Your instructions -
In the records that follow, show each line where the word "openPaths" is present.

Data -
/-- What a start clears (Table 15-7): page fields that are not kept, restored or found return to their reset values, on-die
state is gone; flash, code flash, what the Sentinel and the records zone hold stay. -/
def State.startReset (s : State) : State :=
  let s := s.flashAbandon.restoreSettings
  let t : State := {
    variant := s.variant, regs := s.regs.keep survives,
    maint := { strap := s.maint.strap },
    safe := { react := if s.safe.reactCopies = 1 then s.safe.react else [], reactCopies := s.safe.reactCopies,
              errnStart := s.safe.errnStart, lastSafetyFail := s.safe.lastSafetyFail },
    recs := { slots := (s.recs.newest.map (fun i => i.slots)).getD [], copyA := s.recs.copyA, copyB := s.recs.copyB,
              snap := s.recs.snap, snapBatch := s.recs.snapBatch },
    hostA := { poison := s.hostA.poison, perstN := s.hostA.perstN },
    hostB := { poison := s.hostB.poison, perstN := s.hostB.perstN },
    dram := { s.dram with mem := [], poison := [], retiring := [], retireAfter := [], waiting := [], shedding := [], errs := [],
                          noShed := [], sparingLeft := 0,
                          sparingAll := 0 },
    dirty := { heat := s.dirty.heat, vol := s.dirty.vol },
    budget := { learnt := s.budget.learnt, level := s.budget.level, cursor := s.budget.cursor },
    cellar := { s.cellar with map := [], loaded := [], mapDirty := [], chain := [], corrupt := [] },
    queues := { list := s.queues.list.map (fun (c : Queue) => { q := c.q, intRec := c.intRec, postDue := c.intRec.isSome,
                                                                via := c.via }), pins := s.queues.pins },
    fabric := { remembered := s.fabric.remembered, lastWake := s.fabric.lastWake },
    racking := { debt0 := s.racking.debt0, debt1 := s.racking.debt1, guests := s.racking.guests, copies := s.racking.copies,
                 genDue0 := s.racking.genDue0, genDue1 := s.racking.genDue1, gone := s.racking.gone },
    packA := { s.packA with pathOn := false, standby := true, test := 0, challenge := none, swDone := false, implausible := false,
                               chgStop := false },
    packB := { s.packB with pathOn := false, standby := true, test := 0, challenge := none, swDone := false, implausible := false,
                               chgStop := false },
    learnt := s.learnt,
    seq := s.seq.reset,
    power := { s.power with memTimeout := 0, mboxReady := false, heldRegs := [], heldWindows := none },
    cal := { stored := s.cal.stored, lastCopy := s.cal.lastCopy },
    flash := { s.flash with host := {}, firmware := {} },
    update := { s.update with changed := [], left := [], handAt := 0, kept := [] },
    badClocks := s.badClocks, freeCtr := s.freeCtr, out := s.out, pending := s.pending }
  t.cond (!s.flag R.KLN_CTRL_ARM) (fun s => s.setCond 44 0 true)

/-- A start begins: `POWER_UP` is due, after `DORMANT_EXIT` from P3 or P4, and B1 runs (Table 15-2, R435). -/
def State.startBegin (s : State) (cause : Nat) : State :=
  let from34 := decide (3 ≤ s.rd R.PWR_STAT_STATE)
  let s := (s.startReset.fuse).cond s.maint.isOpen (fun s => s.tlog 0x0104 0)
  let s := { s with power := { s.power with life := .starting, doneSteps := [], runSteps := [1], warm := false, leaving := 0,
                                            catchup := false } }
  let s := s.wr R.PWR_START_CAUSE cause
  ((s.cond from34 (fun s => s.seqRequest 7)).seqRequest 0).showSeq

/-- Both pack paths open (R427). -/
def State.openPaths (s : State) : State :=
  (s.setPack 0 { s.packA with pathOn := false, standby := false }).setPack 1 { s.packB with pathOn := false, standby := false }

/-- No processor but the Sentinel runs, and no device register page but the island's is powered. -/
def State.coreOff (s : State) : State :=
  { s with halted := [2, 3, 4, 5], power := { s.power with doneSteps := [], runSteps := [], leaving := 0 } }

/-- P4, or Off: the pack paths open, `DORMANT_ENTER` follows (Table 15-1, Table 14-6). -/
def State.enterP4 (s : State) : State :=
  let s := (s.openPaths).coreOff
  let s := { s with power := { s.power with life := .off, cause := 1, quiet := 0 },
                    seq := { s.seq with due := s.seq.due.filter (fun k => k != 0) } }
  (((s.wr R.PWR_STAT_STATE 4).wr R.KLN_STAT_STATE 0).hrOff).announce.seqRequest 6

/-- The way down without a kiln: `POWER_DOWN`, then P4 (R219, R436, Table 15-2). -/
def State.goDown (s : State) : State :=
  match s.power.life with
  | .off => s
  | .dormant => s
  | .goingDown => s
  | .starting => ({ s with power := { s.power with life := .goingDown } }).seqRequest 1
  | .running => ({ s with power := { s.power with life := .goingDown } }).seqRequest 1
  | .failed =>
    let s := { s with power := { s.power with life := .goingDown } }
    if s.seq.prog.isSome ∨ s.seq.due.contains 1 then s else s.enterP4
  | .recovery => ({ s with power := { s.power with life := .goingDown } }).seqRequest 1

Written answer -
def State.openPaths (s : State) : State :=
  let s := (s.openPaths).coreOff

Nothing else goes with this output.